ABOUT THIS EXERCISE:
Only certain lines below are wanted: those starting at the line containing "let rho := h.take 32" and ending at the line containing "let times (p", both included, each retyped exactly.
*** ENTRIES SUPPLIED Section Begins ***
-- ==== Sys2Proof/Machine/MlDsa.lean ====
section
/-! DEFINITION. ML-DSA-65, which R367, R368 and R370 name and the spec does not write out: key generation, signing and
verification of FIPS 204 with the empty context string. PRESUMED (log 11). Polynomials are lists of 256 coefficients modulo
8,380,417; rejection sampling takes from an output of bounded length, and signing tries a bounded number of masks. -/

namespace Sys2Proof.Machine

/-! ## The ring -/

/-- The modulus; the dropped bits of t; the ranges of the masks and of the low bits; the bounds; the dimensions. -/
def dsQ : Nat := 8380417
def dsD : Nat := 13
def dsGamma1 : Nat := 2 ^ 19
def dsGamma2 : Nat := (dsQ - 1) / 32
def dsTau : Nat := 49
def dsBeta : Nat := 196
def dsOmega : Nat := 55
def dsK : Nat := 6
def dsL : Nat := 5

/-- A polynomial. -/
abbrev DsPoly := List Nat

/-- `b^n` modulo the modulus, by the bits of `n` and fuel. -/
def dsPow (b : Nat) : Nat → Nat → Nat
  | 0, _ => 1
  | f + 1, n => if n = 0 then 1 else (dsPow (b * b % dsQ) f (n / 2)) * (if n % 2 = 1 then b else 1) % dsQ

/-- The low 8 bits of a number in reverse. -/
def dsRev (i : Nat) : Nat := (List.range 8).foldl (fun v b => 2 * v + i / 2 ^ b % 2) 0

/-- The points of the transform: powers of 1,753. -/
def dsPoint (i : Nat) : Nat := dsPow 1753 20 (2 * dsRev i + 1)

/-- The value of a polynomial at a point. -/
def dsEval (p : DsPoly) (x : Nat) : Nat := p.foldr (fun c v => (c + x * v) % dsQ) 0

/-- The transform: the values at the 256 points. -/
def dsNtt (p : DsPoly) : DsPoly := (List.range 256).map (fun i => dsEval p (dsPoint i))

/-- The inverse transform; 8,347,681 is the inverse of 256, and the points' inverses are their powers by 511. -/
def dsInv (v : DsPoly) : DsPoly :=
  let terms := v.zipIdx.map (fun (c, i) => (c * 8347681 % dsQ, dsPow (dsPoint i) 20 511))
  ((List.range 256).foldl (fun (st : List (Nat × Nat) × List Nat) _ =>
    (st.1.map (fun (c, x) => (c * x % dsQ, x)), st.2 ++ [st.1.foldl (fun a t => a + t.1) 0 % dsQ])) (terms, [])).2

/-- Sums, differences and products by coefficients. -/
def dsAdd (a b : DsPoly) : DsPoly := (a.zip b).map (fun (x, y) => (x + y) % dsQ)
def dsSub (a b : DsPoly) : DsPoly := (a.zip b).map (fun (x, y) => (x + dsQ - y) % dsQ)
def dsMul (a b : DsPoly) : DsPoly := (a.zip b).map (fun (x, y) => x * y % dsQ)

/-- The zero polynomial. -/
def dsZero : DsPoly := List.replicate 256 0

/-- The product of a row of a matrix and a vector, all transformed. -/
def dsDot (a b : List DsPoly) : DsPoly := (a.zip b).foldl (fun s (x, y) => dsAdd s (dsMul x y)) dsZero

/-- The representative nearest to zero, and its magnitude. -/
def dsCentre (x : Nat) : Int := if dsQ / 2 < x % dsQ then (x % dsQ : Int) - dsQ else (x % dsQ : Int)
def dsOfInt (x : Int) : Nat := (x % (dsQ : Int)).toNat

/-- Whether every coefficient is below a bound in magnitude. -/
def dsBelow (b : Nat) (p : DsPoly) : Bool := p.all (fun x => (dsCentre x).natAbs < b)

/-! ## Packing -/

/-- The bytes of a list of numbers of `w` bits. -/
def dsPack (w : Nat) (l : List Nat) : List Byte :=
  let v := l.foldr (fun x a => x % 2 ^ w + 2 ^ w * a) 0
  (List.range (w * l.length / 8)).map (fun i => BitVec.ofNat 8 (v >>> (8 * i)))

/-- The 256 numbers of `w` bits that bytes hold. -/
def dsUnpack (w : Nat) (l : List Byte) : List Nat :=
  let v := kNumber l
  (List.range 256).map (fun i => v >>> (w * i) % 2 ^ w)

/-- Parts of `n` bytes. -/
def dsParts (n k : Nat) (l : List Byte) : List (List Byte) := (List.range k).map (fun i => (l.drop (n * i)).take n)

/-- Little-endian bytes of a small number. -/
def dsInt (n v : Nat) : List Byte := (List.range n).map (fun i => BitVec.ofNat 8 (v / 256 ^ i))

/-- A sequence cut or filled to 256. -/
def dsFill (l : List Nat) : DsPoly := (l ++ dsZero).take 256

/-! ## Sampling -/

/-- A polynomial of the matrix, transformed already. -/
def dsUniform (seed : List Byte) : DsPoly :=
  let b := shake128 seed 1344
  dsFill ((List.range 448).filterMap (fun i =>
    let z := kNumber ((b.drop (3 * i)).take 3) % 2 ^ 23
    if z < dsQ then some z else none))

/-- The matrix of a seed, by rows. -/
def dsMatrix (rho : List Byte) : List (List DsPoly) :=
  (List.range dsK).map (fun r => (List.range dsL).map (fun s => dsUniform (rho ++ [BitVec.ofNat 8 s, BitVec.ofNat 8 r])))

/-- A polynomial with coefficients from -4 to 4. -/
def dsSmall (seed : List Byte) : DsPoly :=
  dsFill ((shake256 seed 544).flatMap (fun b =>
    [b.toNat % 16, b.toNat / 16].filterMap (fun z => if z < 9 then some ((dsQ + 4 - z) % dsQ) else none)))

/-- A vector of masks. -/
def dsMask (rho : List Byte) (kappa : Nat) : List DsPoly :=
  (List.range dsL).map (fun r =>
    (dsUnpack 20 (shake256 (rho ++ dsInt 2 (kappa + r)) 640)).map (fun v => (dsQ + dsGamma1 - v) % dsQ))

/-- Put one sign of the challenge after another: the places still to come, the bytes left, the polynomial; by fuel. -/
def dsBallFrom (signs : Nat) : Nat → Nat → List Byte → DsPoly → DsPoly
  | 0, _, _, c => c
  | f + 1, i, bs, c =>
    if 256 ≤ i then c
    else match bs with
      | [] => c
      | b :: bs =>
        if i < b.toNat then dsBallFrom signs f i bs c
        else
          let c := c.set i (c.getD b.toNat 0)
          let v := if signs >>> (i + dsTau - 256) % 2 = 1 then dsQ - 1 else 1
          dsBallFrom signs f (i + 1) bs (c.set b.toNat v)

/-- The challenge: 49 coefficients of 1 or -1. -/
def dsBall (seed : List Byte) : DsPoly :=
  let b := shake256 seed 544
  dsBallFrom (kNumber (b.take 8)) 544 (256 - dsTau) (b.drop 8) dsZero

/-! ## High and low bits, hints -/

/-- High and low part by steps of twice the low range. -/
def dsDecompose (r : Nat) : Nat × Int :=
  let a := 2 * dsGamma2
  let m := r % dsQ % a
  let r0 : Int := if dsGamma2 < m then (m : Int) - a else m
  if (r % dsQ : Int) - r0 = dsQ - 1 then (0, r0 - 1) else ((((r % dsQ : Int) - r0) / a).toNat, r0)

/-- The rounded high part of t and what it leaves. -/
def dsRound (r : Nat) : Nat × Int :=
  let m := r % 2 ^ dsD
  let r0 : Int := if 2 ^ (dsD - 1) < m then (m : Int) - 2 ^ dsD else m
  ((((r : Int) - r0) / 2 ^ dsD).toNat, r0)

/-- The high part that a hint gives. -/
def dsUseHint (h : Bool) (r : Nat) : Nat :=
  let (r1, r0) := dsDecompose r
  if h then (if 0 < r0 then (r1 + 1) % 16 else (r1 + 15) % 16) else r1

/-- The packing of the high parts of a vector. -/
def dsHighBytes (w : List DsPoly) : List Byte := w.flatMap (fun p => dsPack 4 p)

/-- The packing of hints: the places by polynomials, then where each polynomial's places end. -/
def dsPackHints (h : List (List Bool)) : List Byte :=
  let places := h.map (fun p => (List.range 256).filter (fun j => p.getD j false))
  let ends := (List.range dsK).map (fun i => ((places.take (i + 1)).map List.length).foldl (· + ·) 0)
  let l := places.flatten
  ((l ++ List.replicate (dsOmega - l.length) 0) ++ ends).map (BitVec.ofNat 8)

/-- The hints that bytes hold, if they are well formed. -/
def dsUnpackHints (y : List Byte) : Option (List (List Bool)) :=
  let at_ (i : Nat) : Nat := (y.getD i 0).toNat
  let ends := (List.range dsK).map (fun i => at_ (dsOmega + i))
  let starts := 0 :: ends
  let good := (List.range dsK).all (fun i => starts.getD i 0 ≤ ends.getD i 0 && ends.getD i 0 ≤ dsOmega &&
      (List.range dsOmega).all (fun j =>
        !(starts.getD i 0 < j && j < ends.getD i 0) || at_ (j - 1) < at_ j)) &&
    (List.range dsOmega).all (fun j => !(ends.getD (dsK - 1) 0 ≤ j) || at_ j == 0)
  if good then
    some ((List.range dsK).map (fun i =>
      let ps := (List.range dsOmega).filterMap (fun j =>
        if starts.getD i 0 ≤ j && j < ends.getD i 0 then some (at_ j) else none)
      (List.range 256).map (fun c => ps.contains c)))
  else none

/-! ## Keys -/

/-- The parts of a key pair: the matrix's seed, the signing key's seed, the secret vectors and t. -/
structure DsKey where
  rho : List Byte
  key : List Byte
  s1  : List DsPoly
  s2  : List DsPoly
  t   : List DsPoly
  deriving DecidableEq, Repr

/-- Key generation from a seed of 32 bytes. -/
def dsKeyGen (seed : List Byte) : DsKey :=
  let h := shake256 (seed ++ [6, 5]) 128
  let rho := h.take 32
  let rho' := (h.drop 32).take 64
  let s1 := (List.range dsL).map (fun r => dsSmall (rho' ++ dsInt 2 r))
  let s2 := (List.range dsK).map (fun r => dsSmall (rho' ++ dsInt 2 (r + dsL)))
  let s1n := s1.map dsNtt
  let t := ((dsMatrix rho).zip s2).map (fun (row, s) => dsAdd (dsInv (dsDot row s1n)) s)
  { rho := rho, key := h.drop 96, s1 := s1, s2 := s2, t := t }

/-- The public key: 1,952 bytes. -/
def DsKey.public (k : DsKey) : List Byte := k.rho ++ k.t.flatMap (fun p => dsPack 10 (p.map (fun x => (dsRound x).1)))

/-- The representative of a message: domain 0, the empty context string, the message. -/
def dsDigest (pk m : List Byte) : List Byte := shake256 (shake256 pk 64 ++ [0, 0] ++ m) 64

/-! ## Signing -/

/-- One attempt to sign. -/
def dsAttempt (k : DsKey) (a : List (List DsPoly)) (mu rho : List Byte) (kappa : Nat) : Option (List Byte) :=
  let y := dsMask rho kappa
  let yn := y.map dsNtt
  let w := a.map (fun row => dsInv (dsDot row yn))
  let ct := shake256 (mu ++ dsHighBytes (w.map (fun p => p.map (fun x => (dsDecompose x).1)))) 48
  let c := dsNtt (dsBall ct)
  let times (p : DsPoly) : DsPoly := dsInv (dsMul c (dsNtt p))
  let z := (y.zip k.s1).map (fun (p, s) => dsAdd p (times s))
  let r := (w.zip k.s2).map (fun (p, s) => dsSub p (times s))
  let low := r.all (fun p => p.all (fun x => (dsDecompose x).2.natAbs < dsGamma2 - dsBeta))
  if !z.all (dsBelow (dsGamma1 - dsBeta)) || !low then none
  else
    let ct0 := k.t.map (fun p => times (p.map (fun x => dsOfInt (dsRound x).2)))
    let h := (r.zip ct0).map (fun (p, u) => (p.zip u).map (fun (x, e) =>
      (dsDecompose ((x + e) % dsQ)).1 != (dsDecompose x).1))
    let ones := (h.map (fun p => p.countP id)).foldl (· + ·) 0
    if !ct0.all (dsBelow dsGamma2) || dsOmega < ones then none
    else some (ct ++ z.flatMap (fun p => dsPack 20 (p.map (fun x => ((dsGamma1 : Int) - dsCentre x).toNat))) ++ dsPackHints h)

/-- Attempts until one succeeds, by fuel. -/
def dsTry (k : DsKey) (a : List (List DsPoly)) (mu rho : List Byte) : Nat → Nat → List Byte
  | 0, _ => []
  | f + 1, kappa =>
    match dsAttempt k a mu rho kappa with
    | some sig => sig
    | none => dsTry k a mu rho f (kappa + dsL)

/-- The signature of a message under the key of a seed, with 32 bytes of randomness: 3,309 bytes. -/
def dsSign (seed noise m : List Byte) : List Byte :=
  let k := dsKeyGen seed
  let mu := dsDigest k.public m
  dsTry k (dsMatrix k.rho) mu (shake256 (k.key ++ noise ++ mu) 64) 4096 0

/-- Verification of a signature of a message under a public key. -/
def dsVerify (pk m sig : List Byte) : Bool :=
  let a := dsMatrix (pk.take 32)
  let t1 := (dsParts 320 dsK (pk.drop 32)).map (dsUnpack 10)
  let ct := sig.take 48
  let z := (dsParts 640 dsL (sig.drop 48)).map (fun b => (dsUnpack 20 b).map (fun v => (dsQ + dsGamma1 - v) % dsQ))
  match dsUnpackHints (sig.drop 3248) with
  | none => false
  | some h =>
    let c := dsNtt (dsBall ct)
    let zn := z.map dsNtt
    let w := (a.zip t1).map (fun (row, t) =>
      dsInv (dsSub (dsDot row zn) (dsMul c (dsNtt (t.map (fun x => x * 2 ^ dsD % dsQ))))))
    let w1 := (w.zip h).map (fun (p, hs) => (p.zip hs).map (fun (x, b) => dsUseHint b x))
    pk.length == 1952 && sig.length == 3309 && z.all (dsBelow (dsGamma1 - dsBeta)) &&
      ct == shake256 (dsDigest pk m ++ dsHighBytes w1) 48

end Sys2Proof.Machine
end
*** ENTRIES SUPPLIED Section Ends ***
EXERCISE RESPONSE:
  let rho := h.take 32
  let rho' := (h.drop 32).take 64
  let s1 := (List.range dsL).map (fun r => dsSmall (rho' ++ dsInt 2 r))
  let s2 := (List.range dsK).map (fun r => dsSmall (rho' ++ dsInt 2 (r + dsL)))
  let s1n := s1.map dsNtt
  let t := ((dsMatrix rho).zip s2).map (fun (row, s) => dsAdd (dsInv (dsDot row s1n)) s)
  { rho := rho, key := h.drop 96, s1 := s1, s2 := s2, t := t }

/-- The public key: 1,952 bytes. -/
def DsKey.public (k : DsKey) : List Byte := k.rho ++ k.t.flatMap (fun p => dsPack 10 (p.map (fun x => (dsRound x).1)))

/-- The representative of a message: domain 0, the empty context string, the message. -/
def dsDigest (pk m : List Byte) : List Byte := shake256 (shake256 pk 64 ++ [0, 0] ++ m) 64

/-! ## Signing -/

/-- One attempt to sign. -/
def dsAttempt (k : DsKey) (a : List (List DsPoly)) (mu rho : List Byte) (kappa : Nat) : Option (List Byte) :=
  let y := dsMask rho kappa
  let yn := y.map dsNtt
  let w := a.map (fun row => dsInv (dsDot row yn))
  let ct := shake256 (mu ++ dsHighBytes (w.map (fun p => p.map (fun x => (dsDecompose x).1)))) 48
  let c := dsNtt (dsBall ct)
  let times (p : DsPoly) : DsPoly := dsInv (dsMul c (dsNtt p))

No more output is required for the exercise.